## Work required
Exactly as they appear, copy the lines from the start of the entries below to the line containing "(R387, R388). -/", both ends included.

(Items from a dataset)
-- ==== Sys2Proof/Machine/Cache.lean ====
section
/-! DEFINITION. The system cache's own work: contexts and their groups (R366, R372, R387, R388), sets and victims (R364-R366),
lines of device and host memory that are written (R367, R410). -/

namespace Sys2Proof.Machine

/-! ## Contexts and partitions -/

/-- The partition of a context (R387, R388). -/
def State.ctxPart (s : State) (c : CtxId) : Option PartId :=
  if h : 384 ≤ c.val then
    let p : PartId := ⟨c.val - 384, by have := c.isLt; omega⟩
    if (s.part p).desc.isSome then some p else none
  else
    (List.finRange 24).find? fun p => match (s.part p).desc with
      | some d => decide (d.vfbase ≤ c.val ∧ c.val < d.vfbase + d.vfn)
      | none => false

/-- The partition of a cluster (R387). -/
def State.cluPart (s : State) (c : CluId) : Option PartId :=
  (List.finRange 24).find? fun p => match (s.part p).desc with
    | some d => d.clmask.getLsbD c.val
    | none => false

/-- The steward context of a partition (R388). -/
def stewardCtx (p : PartId) : CtxId := ⟨384 + p.val, by have := p.isLt; omega⟩

/-- A natural number of `n` bytes at a physical address. -/
def State.peekNat (s : State) (pa n : Nat) : Nat := natOfBytes (s.peekMem pa n)

/-- The context's translation descriptor, as a number of 32 bytes (R372). It is read as it stands, without a fill: the spec
names no context that this read is made in (log 45). -/
def State.ctxDesc (s : State) (c : CtxId) : Option Nat :=
  match s.ctxPart c with
  | none => none
  | some p => ((s.part p).desc).map fun d => s.peekNat (d.ctxtab + 32 * ctxNum c) 32

/-- GEN of a context's descriptor (R372). -/
def State.ctxGen (s : State) (c : CtxId) : Nat := bitsAt ((s.ctxDesc c).getD 0) 64 16

/-- PRQ of a context's descriptor (R372, R377): the partition whose page-request ring its requests go to; the own partition's
where it names none that is formed (log 81). -/
def State.prqOf (s : State) (c : CtxId) (own : PartId) : PartId :=
  let n := bitsAt ((s.ctxDesc c).getD 0) 96 16
  if h : n < 24 then (if (s.part ⟨n, h⟩).desc.isSome then ⟨n, h⟩ else own) else own

/-- OGRP of a context's descriptor (R366, R372). -/
def State.ctxGroup (s : State) (c : CtxId) : Nat := bitsAt ((s.ctxDesc c).getD 0) 80 8

/-! ## Sets and victims (R364, R366) -/

/-- S(p) for a line number. -/
def sliceOf (line : Nat) : Nat :=
  let p := line * 128
  (List.range 8).foldl (fun x k => x ^^^ bitsAt p (12 + 5 * k) 5) 0

/-- A set of the system cache: its slice and its index p[18:7]. -/
def cacheSet (line : Nat) : Nat := sliceOf line * 4096 + line % 4096

/-- The ways of a set with two errors within 24 h, from its errors in the order of time. -/
def twiceBad : List (Nat × Nat × Nat) → List Nat
  | [] => []
  | e :: rest =>
    if rest.any fun f => decide (f.2.1 = e.2.1) && decide (f.2.2 ≤ e.2.2 + 86400000000000) then e.2.1 :: twiceBad rest else twiceBad rest

/-- Ways that have left a set: those with two uncorrectable errors within 24 h (R435). -/
def State.waysOut (s : State) (set : Nat) : Nat :=
  (dedup (twiceBad (s.wayErrs.filter fun e => decide (e.1 = set)))).length

/-- Lines that a group holds: OCC (R366). -/
def State.occ (s : State) (g : Nat) : Nat := (s.lines.filter fun e => decide (s.ctxGroup e.2.ctx = g)).length

/-- LIMIT of a group. -/
def State.limitOf (s : State) (g : Nat) : Nat := SMap.get limitInit s.limits g

/-- A group is over its limit. -/
def State.over (s : State) (g : Nat) : Bool := decide (s.limitOf g < s.occ g)

/-- The least recently used of a list of lines. -/
def oldestLine : List (Nat × Line) → Option (Nat × Line)
  | [] => none
  | x :: xs =>
    match oldestLine xs with
    | none => some x
    | some y => if y.2.age < x.2.age then some y else some x

/-- The line that a fill for a context must displace from the set of `line`; none where a way is free (R366). -/
def State.victimFor (s : State) (ctx : CtxId) (line : Nat) : Option (Nat × Line) :=
  let set := s.lines.filter fun e => decide (cacheSet e.1 = cacheSet line)
  if set.length < 16 - s.waysOut (cacheSet line) then none
  else
    let g := s.ctxGroup ctx
    let mine := if s.over g then oldestLine (set.filter fun e => decide (s.ctxGroup e.2.ctx = g)) else none
    match mine with
    | some v => some v
    | none =>
      match oldestLine (set.filter fun e => s.over (s.ctxGroup e.2.ctx)) with
      | some v => some v
      | none => oldestLine set

/-- A dirty line of host memory goes back to it, which draws on the host allowance (R354, R367). -/
def State.hostBack (s : State) (line : Nat) (l : Line) : State :=
  { s with
    mem := s.mem.writeBytes (line * 128) (bytesOfRow l.data), lines := s.lines.erase line, hostAllow := s.hostAllow - 8 }

/-- Asks for a reseal of a frame, once (R409). -/
def State.needReseal (s : State) (frame : Nat) (victim : Option Nat) (sweep : Bool) : State :=
  if s.reseals.any fun r => decide (r.frame = frame) then s
  else { s with reseals := s.reseals ++ [{ frame, victim, sweep }] }

/-- Makes room for one line: a clean victim leaves, a dirty one is first resealed, or goes back to the host once the host allowance covers
it (R356). -/
def State.makeRoom (s : State) (ctx : CtxId) (line : Nat) : State :=
  match SMap.find s.lines line with
  | some _ => s
  | none =>
    match s.victimFor ctx line with
    | none => s
    | some (v, l) =>
      if !l.dirty then { s with lines := s.lines.erase v }
      else if hostBase ≤ v * 128 then (if s.hostCovers then s.hostBack v l else s)
      else s.needReseal (v / 32) (some v) false

/-- Makes room for the absent lines of a block. -/
def State.makeRooms (s : State) (ctx : CtxId) (frame : Nat) : State :=
  (List.range 32).foldl (fun st k => st.makeRoom ctx (32 * frame + k)) s

/-- Every line of a block that is absent finds a free way. -/
def State.hasRoom (s : State) (ctx : CtxId) (frame : Nat) : Bool :=
  (List.range 32).all fun k =>
    (SMap.find s.lines (32 * frame + k)).isSome || (s.victimFor ctx (32 * frame + k)).isNone

/-! ## Committed memory -/

/-- The lines of a block that are absent become present, as a fill that succeeds installs them (R408). -/
def installLines (mem : Memory) (ctx : CtxId) (age : Nat) (poison : Option Cause) :
    Nat → Nat → SMap Line → SMap Line
  | 0, _, m => m
  | n + 1, line, m =>
    let m1 := match SMap.find m line with
      | some _ => m
      | none => m.insert line { data := mem.row (line * 128), dirty := false, poison, ctx, mesi := .i, age, writer := none, wrote := 0 }
    installLines mem ctx age poison n (line + 1) m1

/-- Installs a block in the system cache; lines that are present are kept. -/
def State.install (s : State) (ctx : CtxId) (frame : Nat) (poison : Option Cause) : State :=
  { s with
    lines := installLines s.mem ctx (s.lastUse + 1) poison 32 (frame * 32) s.lines
    lastUse := s.lastUse + 1 }

/-- The row of a line with some of its bytes replaced. -/
def patchRow (r : Row) (o : Nat) (bs : List Byte) : Row :=
  rowOfBytes ((bytesOfRow r).take o ++ bs ++ (bytesOfRow r).drop (o + bs.length))

/-- Writes bytes within one line of the system cache, which becomes dirty (R410). -/
def State.lineWrite (s : State) (core : Option CoreId) (pa : Nat) (bs : List Byte) : State :=
  match SMap.find s.lines (pa / 128) with
  | none => s
  | some l =>
    let l1 := { l with data := patchRow l.data (pa % 128) bs, dirty := true, age := s.lastUse + 1, wrote := s.lastUse + 1,
                       writer := core.bind s.taskOf
                       mesi := if hostBase ≤ pa then .m else l.mesi }
    { s with lines := s.lines.insert (pa / 128) l1, lastUse := s.lastUse + 1 }

/-- The line of an address has been used (R366). -/
def State.touch (s : State) (pa : Nat) : State :=
  match SMap.find s.lines (pa / 128) with
  | none => s
  | some l => { s with lines := s.lines.insert (pa / 128) { l with age := s.lastUse + 1 }, lastUse := s.lastUse + 1 }

/-- The line of a host-memory address is cached where a way is free for it, in a state that the host grants at once (R367). A
read that finds its way taken by a dirty victim is served uncached. A line that another context filled is filled anew for this one
(R365). -/
def State.hostCache (s : State) (ctx : CtxId) (pa : Nat) (mesi : Mesi) : State :=
  match SMap.find s.lines (pa / 128) with
  | some l =>
    if l.ctx = ctx then s
    else { s with lines := s.lines.insert (pa / 128) { l with ctx, age := s.lastUse + 1 }, lastUse := s.lastUse + 1 }
  | none =>
    let s1 := s.makeRoom ctx (pa / 128)
    if (s1.victimFor ctx (pa / 128)).isSome then s1
    else
      let l : Line := { data := s1.mem.row pa, dirty := false, poison := none, ctx, mesi, age := s1.lastUse + 1,
                        writer := none, wrote := 0 }
      { s1 with lines := s1.lines.insert (pa / 128) l, lastUse := s1.lastUse + 1 }

/-- A line of host memory finds no way until a dirty victim has been resealed, or the host allowance covers the victim's way back
beside the line's own fill. -/
def State.noWay (s : State) (ctx : CtxId) (pa : Nat) : Bool :=
  (SMap.find s.lines (pa / 128)).isNone && match s.victimFor ctx (pa / 128) with
    | some (v, l) => l.dirty && (decide (v * 128 < hostBase) || decide (s.hostAllow < 16))
    | none => false

/-- Writes committed bytes within one line: a line of host memory, which is first obtained in E (R367), or a line of device
memory that is present. The caller has made the checks of `writeGate`. A line of host memory that an earlier line of the same write
has left no way goes back to the host as soon as it is written. -/
def State.commit (s : State) (ctx : CtxId) (core : Option CoreId) (pa : Nat) (bs : List Byte) : State :=
  if hostBase ≤ pa then
    let s1 := s.hostCache ctx pa .e
    if (SMap.find s1.lines (pa / 128)).isSome then s1.lineWrite core pa bs else { s1 with mem := s1.mem.writeBytes pa bs }
  else s.lineWrite core pa bs

end Sys2Proof.Machine
end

## Exercise output
-- ==== Sys2Proof/Machine/Cache.lean ====
section
/-! DEFINITION. The system cache's own work: contexts and their groups (R366, R372, R387, R388), sets and victims (R364-R366),
lines of device and host memory that are written (R367, R410). -/

namespace Sys2Proof.Machine

/-! ## Contexts and partitions -/

/-- The partition of a context (R387, R388). -/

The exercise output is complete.